While suffering shares some pretty big similarities with the likes of karma and Brahman, unlike them it isn’t ultimate. (There’s actually a quasi-loophole that technically makes karma not ultimate either, but it’s a very small loophole indeed!) The biggest aspect of suffering that keeps it from ever being ultimate is that, while few very people indeed have a choice in the suffering that may already be on its way to them, each of us has a ton of control in regard to controlling that suffering once it arrives. What I mean is that no matter what circumstances you find yourself in, you will always, always, always have a choice in how you decide to react to that pain.
Patanjali wrote extensively on this. In Sanskrit, the word for suffering is dukham. According to Patanjali, none in the phenomenal world is exempt from experiencing dukham. None. Many people ask, “Why me?” Patanjali answers, “Why not you?” There simply is no hierarchy in suffering. Suffering is suffering is suffering… and every living thing will know it. He explains that not only is dukham inescapable, but also that its existence cannot be denied, and neither can it be denied that it causes pain. The good news, according to this sage, is that anyone and everyone can change their reaction or response to dukham and a great way to start this process is to avoid responses like blame, guilt, or regret. In the Yoga Sutras, 2.15 & 16 teach a valuable lesson applicable here. In 2.16, Patanjali wrote, “Heyam dukham anagatam,” which translates in some cases as “Pain that has not yet come is avoidable.” This should serve as a tremendous source of hope for those on the path of Dharma. We know that pain is often a part of existing. We know that the cyclical nature of karma means it’s likely we’re due at some point or another for pain. But we are in control over whether we perpetuate suffering in our own lives, and we also have the ability to control how miserable our experience of pain might be.

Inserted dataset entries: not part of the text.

/-! ## The cell accesses -/

/-- The two access primitives: within their requirements CellRead gives the cell, CellWrite sets it and changes no other cell
and nothing else, and outside them neither has a behaviour (R41). -/
def Obligations.CellAccessMeetsItsRequirements : Prop :=
  ∀ (s : State) (b : Bool) (x y v : Nat),
    (s.Inv → x < s.cfg.W → y < s.cfg.H → cellRead b x y s = some (cellAt (s.buf b) x y)) ∧
    (s.cfg.W ≤ x ∨ s.cfg.H ≤ y → cellRead b x y s = none) ∧
    (x < s.cfg.W → y < s.cfg.H → v < s.cfg.K →
      ∃ t, cellWrite b x y v s = some t ∧ cellRead b x y t = some v ∧
        (∀ c x' y', (c, x', y') ≠ (b, x, y) → cellRead c x' y' t = cellRead c x' y' s) ∧
        (∀ a, a ≠ coordKey x y → Memory.read (t.buf b) a = Memory.read (s.buf b) a) ∧ t.buf (!b) = s.buf (!b) ∧
        t.cfg = s.cfg ∧ t.sel = s.sel ∧ t.fault = s.fault ∧ t.cause = s.cause ∧ t.inbox = s.inbox ∧
        t.responses = s.responses) ∧
    (s.cfg.W ≤ x ∨ s.cfg.H ≤ y ∨ s.cfg.K ≤ v → cellWrite b x y v s = none)

/-- Where a live engine would read a stored state that is no state of the cycle, RDCELL and STEP stop, and no micro-step of
the STEP is possible: R144 gives no behaviour there (that the model stops is its choice, log 5). -/
def Obligations.StoredStateOutsideTheCycleHasNoBehaviour : Prop :=
  ∀ (s : State) (x y : Nat), s.fault = false → x < s.cfg.W → y < s.cfg.H → s.cfg.K ≤ cellAt s.front x y →
    exec (.rdcell x y) s = .fault .cellOutOfRange ∧ exec .step s = .fault .cellOutOfRange ∧
    ∀ (groups : List (List (Nat × Nat))) (p : StepProgress),
      scheduleStep groups s = some p → groups = [] ∧ swapMicro p = none

/-- A configuration is built exactly when it is in the ranges of R5, R6 and R7, with the values asked for. -/
def Obligations.ConfigurationsOutsideTheRangesAreRefused : Prop :=
  ∀ W H K T : Nat,
    (∀ cfg, Config.build W H K T = some cfg → cfg.W = W ∧ cfg.H = H ∧ cfg.K = K ∧ cfg.T = T) ∧
    ((Config.build W H K T).isSome = true ↔ 1 ≤ W ∧ W ≤ 1024 ∧ 1 ≤ H ∧ H ≤ 1024 ∧ 1 ≤ K ∧ K ≤ 256 ∧ T ≤ 15)

/-! ## The stepper -/

/-- R100: the successor is the sum modulo K, a bijection of `[0, K)`. -/
def Obligations.SuccessorIsModularBijection : Prop :=
  ∀ cfg : Config,
    (∀ c, c < cfg.K → succState cfg c = (c + 1) % cfg.K ∧ succState cfg c < cfg.K) ∧
    (∀ c d, c < cfg.K → d < cfg.K → succState cfg c = succState cfg d → c = d) ∧
    (∀ d, d < cfg.K → ∃ c, c < cfg.K ∧ succState cfg c = d) ∧
    (cfg.K = 3 → succState cfg 0 = 1 ∧ succState cfg 1 = 2 ∧ succState cfg 2 = 0) ∧
    (cfg.K = 1 → succState cfg 0 = 0)

/-- R101: the count is the number of distinct cells of the grid that are adjacent and hold the successor state; it is at
most the number of neighbours, and at most 8. -/
def Obligations.CountIsSetCardinality : Prop :=
  ∀ (cfg : Config) (g : Memory) (x y : Nat), Memory.within cfg g → x < cfg.W → y < cfg.H →
    qualifying cfg g x y = ((allCoords cfg).filter (fun c => adjacent x y c.1 c.2 &&
      decide (cellAt g c.1 c.2 = (cellAt g x y + 1) % cfg.K))).length ∧
    ∃ n, nbrcount cfg x y = some n ∧ qualifying cfg g x y ≤ n ∧ n ≤ 8

/-- R103 with R102: a cell becomes its successor when its count exceeds T, and otherwise stays; its next state is decided
by the cell and its neighbours alone. -/
def Obligations.NextStateIsThresholdedAndLocal : Prop :=
  ∀ (cfg : Config) (g : Memory) (x y : Nat), x < cfg.W → y < cfg.H →
    (cfg.T < qualifying cfg g x y → cellnext cfg g x y = succState cfg (cellAt g x y)) ∧
    (qualifying cfg g x y ≤ cfg.T → cellnext cfg g x y = cellAt g x y) ∧
    (∀ g' : Memory, cellAt g' x y = cellAt g x y →
      (∀ x' y', x' < cfg.W → y' < cfg.H → adjacent x y x' y' = true → cellAt g' x' y' = cellAt g x' y') →
      cellnext cfg g' x y = cellnext cfg g x y)

/-- R110: every cell of the next grid is in `[0, K)`; it is the old state or its successor, and both are in `[0, K)`. -/
def Obligations.StepKeepsTheRange : Prop :=
  ∀ (cfg : Config) (g : Memory), Memory.within cfg g → ∀ x y, x < cfg.W → y < cfg.H →
    cellAt (stepGrid cfg g) x y < cfg.K ∧
    (cellAt (stepGrid cfg g) x y = cellAt g x y ∨ cellAt (stepGrid cfg g) x y = succState cfg (cellAt g x y)) ∧
    cellAt g x y < cfg.K ∧ succState cfg (cellAt g x y) < cfg.K

/-- STEP, executed: every cell of the old back buffer becomes the next state of that cell of the front buffer, the front
buffer is not modified, SEL toggles, and nothing else has changed but the response (R105, R104). -/
def Obligations.StepComputesTheNextGeneration : Prop :=
  ∀ s : State, s.Inv → s.fault = false →
    ∃ t, exec .step s = .next t ∧
      (∀ x y, x < s.cfg.W → y < s.cfg.H → cellAt (t.buf (!s.sel)) x y = cellnext s.cfg (s.buf s.sel) x y) ∧
      (∀ a, (∀ x y, x < s.cfg.W → y < s.cfg.H → a ≠ coordKey x y) →
        Memory.read (t.buf (!s.sel)) a = Memory.read (s.buf (!s.sel)) a) ∧
      t.buf s.sel = s.buf s.sel ∧ t.sel = !s.sel ∧ t.fault = s.fault ∧ t.cause = s.cause ∧ t.cfg = s.cfg ∧
      t.inbox = s.inbox ∧ t.responses = s.responses ++ [0x00000000#32]

/-- R111: a cell whose neighbours all hold its own state keeps its state, as does a cell that no neighbour qualifies for;
for `K ≥ 2` a neighbour that holds the cell's own state never qualifies. -/
def Obligations.StableUnderNoMajority : Prop :=
  ∀ (cfg : Config) (g : Memory) (x y : Nat), Memory.within cfg g → x < cfg.W → y < cfg.H →
    (2 ≤ cfg.K → succState cfg (cellAt g x y) ≠ cellAt g x y ∧
      ∀ d ∈ offsets, ∀ c, neighbourAt cfg x y d = some c → cellAt g c.1 c.2 = cellAt g x y →
        hit cfg g x y d = false) ∧
    (qualifying cfg g x y = 0 → cellnext cfg g x y = cellAt g x y) ∧
    ((∀ x' y', x' < cfg.W → y' < cfg.H → adjacent x y x' y' = true → cellAt g x' y' = cellAt g x y) →
      cellnext cfg g x y = cellAt g x y ∧ (2 ≤ cfg.K → qualifying cfg g x y = 0) ∧
      (cfg.K = 1 → nbrcount cfg x y = some (qualifying cfg g x y)))

/-- Corner cases of STEP (R102, R105): with `T ≥ 8`, on a 1×1 grid and with K = 1 the front grid after the STEP is the one
before it, and SEL toggles all the same. -/
def Obligations.StepThatChangesNoCellStillToggles : Prop :=
  ∀ s : State, s.Inv → s.fault = false → (8 ≤ s.cfg.T ∨ (s.cfg.W = 1 ∧ s.cfg.H = 1) ∨ s.cfg.K = 1) →
    ∃ t, exec .step s = .next t ∧ t.front = s.front ∧ t.back = s.front ∧ t.sel = !s.sel

/-- R112: the front buffer after a STEP is a function of the front buffer before it and of the configuration. It does not
depend on SEL, on the back buffer, on what came before, or on the schedule of the cell updates. -/
def Obligations.StepIsDeterminedByTheFrontGrid : Prop :=
  ∀ s s' : State, s.Inv → s'.Inv → s.fault = false → s'.fault = false → s.cfg = s'.cfg →
    sameCells s.cfg s.front s'.front →
    ∃ t t', exec .step s = .next t ∧ exec .step s' = .next t' ∧ t.front = t'.front ∧
      ∀ (groups : List (List (Nat × Nat))) (p : StepProgress) (u : State),
        scheduleStep groups s' = some p → swapMicro p = some u → u.front = t.front

/-- R125: n STEPs with nothing between them apply the step function n times and toggle SEL n times. -/
def Obligations.RepeatedStepsIterateTheStepFunction : Prop :=
  ∀ (n : Nat) (s : State), s.Inv → s.fault = false → s.inbox = commandsOf ((runCommands n).map encode) →
    ∃ t, runSteps n s = .next t ∧ t.front = (stepGrid s.cfg)^[n] s.front ∧
      t.sel = (if n % 2 = 0 then s.sel else !s.sel) ∧
      t.responses = s.responses ++ List.replicate n 0x00000000#32

/-! ## The micro-step view of STEP -/

/-- R107: every schedule of the micro-steps, one cell or any group of cells at a time, ends in the state that the atomic
STEP gives, and every order of the cells is a schedule. -/
def Obligations.EveryScheduleEndsInTheAtomicStep : Prop :=
  (∀ (s : State) (groups : List (List (Nat × Nat))) (p : StepProgress), s.Inv → s.fault = false →
    scheduleStep groups s = some p → p.pending = [] →
    ∃ t, swapMicro p = some t ∧ exec .step s = .next t) ∧
  (∀ (s : State) (order : List (Nat × Nat)), s.Inv → s.fault = false → order.Perm (allCoords s.cfg) →
    ∃ p, scheduleStep (order.map (fun c => [c])) s = some p ∧ p.pending = [])

/-- R106 gives the acceptance of a STEP for `FAULT = 0` only: then each cell of the grid is pending once. A faulted engine
refuses the STEP (R138): no progress, no micro-step, and the state is as it was but for the response. -/
def Obligations.OnlyALiveEngineAcceptsAStep : Prop :=
  ∀ s : State,
    (s.fault = false → ∃ p, acceptStep s = some p ∧ p.arch = s ∧ p.pending.Nodup ∧
      p.pending.length = s.cfg.W * s.cfg.H ∧ ∀ x y, (x, y) ∈ p.pending ↔ x < s.cfg.W ∧ y < s.cfg.H) ∧
    (s.fault = true → (∀ groups, scheduleStep groups s = none) ∧
      (∀ pending group, cellUpdates group ⟨s, pending⟩ = none ∧ swapMicro ⟨s, pending⟩ = none) ∧
      exec .step s = .next { s with responses := s.responses ++ [0x70000000#32] })

/-- While a STEP is in progress the front buffer and SEL are as they were, each cell is written once, the swap waits for
the last write, and as long as a cell is pending its update may be made, so a STEP ends after W·H of them (R106, R164,
R171). -/
def Obligations.StepInProgressKeepsTheSnapshotAndEnds : Prop :=
  ∀ (s : State) (groups : List (List (Nat × Nat))) (p : StepProgress),
    scheduleStep groups s = some p →
    p.arch.buf s.sel = s.buf s.sel ∧ p.arch.sel = s.sel ∧ p.arch.fault = s.fault ∧ p.arch.cause = s.cause ∧
    p.arch.cfg = s.cfg ∧ p.arch.inbox = s.inbox ∧ p.arch.responses = s.responses ∧
    p.pending.length + groups.flatten.length = s.cfg.W * s.cfg.H ∧ groups.flatten.Nodup ∧
    (s.Inv →
      (∀ x y, (x, y) ∈ p.pending → ∃ q, cellUpdate x y p = some q ∧ q.pending.length + 1 = p.pending.length) ∧
      ((swapMicro p).isSome = true ↔ groups.flatten.length = s.cfg.W * s.cfg.H))

/-! ## Faults -/

/-- R137: a live engine raises exactly the violation that R74 finds in the word. Fault entry sets FAULT and CAUSE and
answers with the cause, and nothing else changes. -/
def Obligations.FaultEntryIsPrecise : Prop :=
  ∀ (s : State) (w : Word) (rest : List HostEvent), s.inbox = .command w :: rest → s.fault = false →
    (∀ c, verdict s.cfg w = .viol c → c ≠ .none ∧
      step s = .next { s with inbox := rest, fault := true, cause := c,
                              responses := s.responses ++ [BitVec.ofNat 32 (c.code.toNat * 2 ^ 28)] }) ∧
    (∀ t, step s = .next t → t.fault = true → ∃ c, verdict s.cfg w = .viol c)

In retrospect, for me the hidden benefit found in my miserable Thursday a week ago is that I don’t need to regret that I waited too long to get my battery changed. Nor should I feel guilt for asking someone to help me. And I shouldn’t blame my spouse for reacting as he did. After all, whatever was on his schedule or not, in his own way he suffered that day too and I shouldn’t place my own suffering above another’s.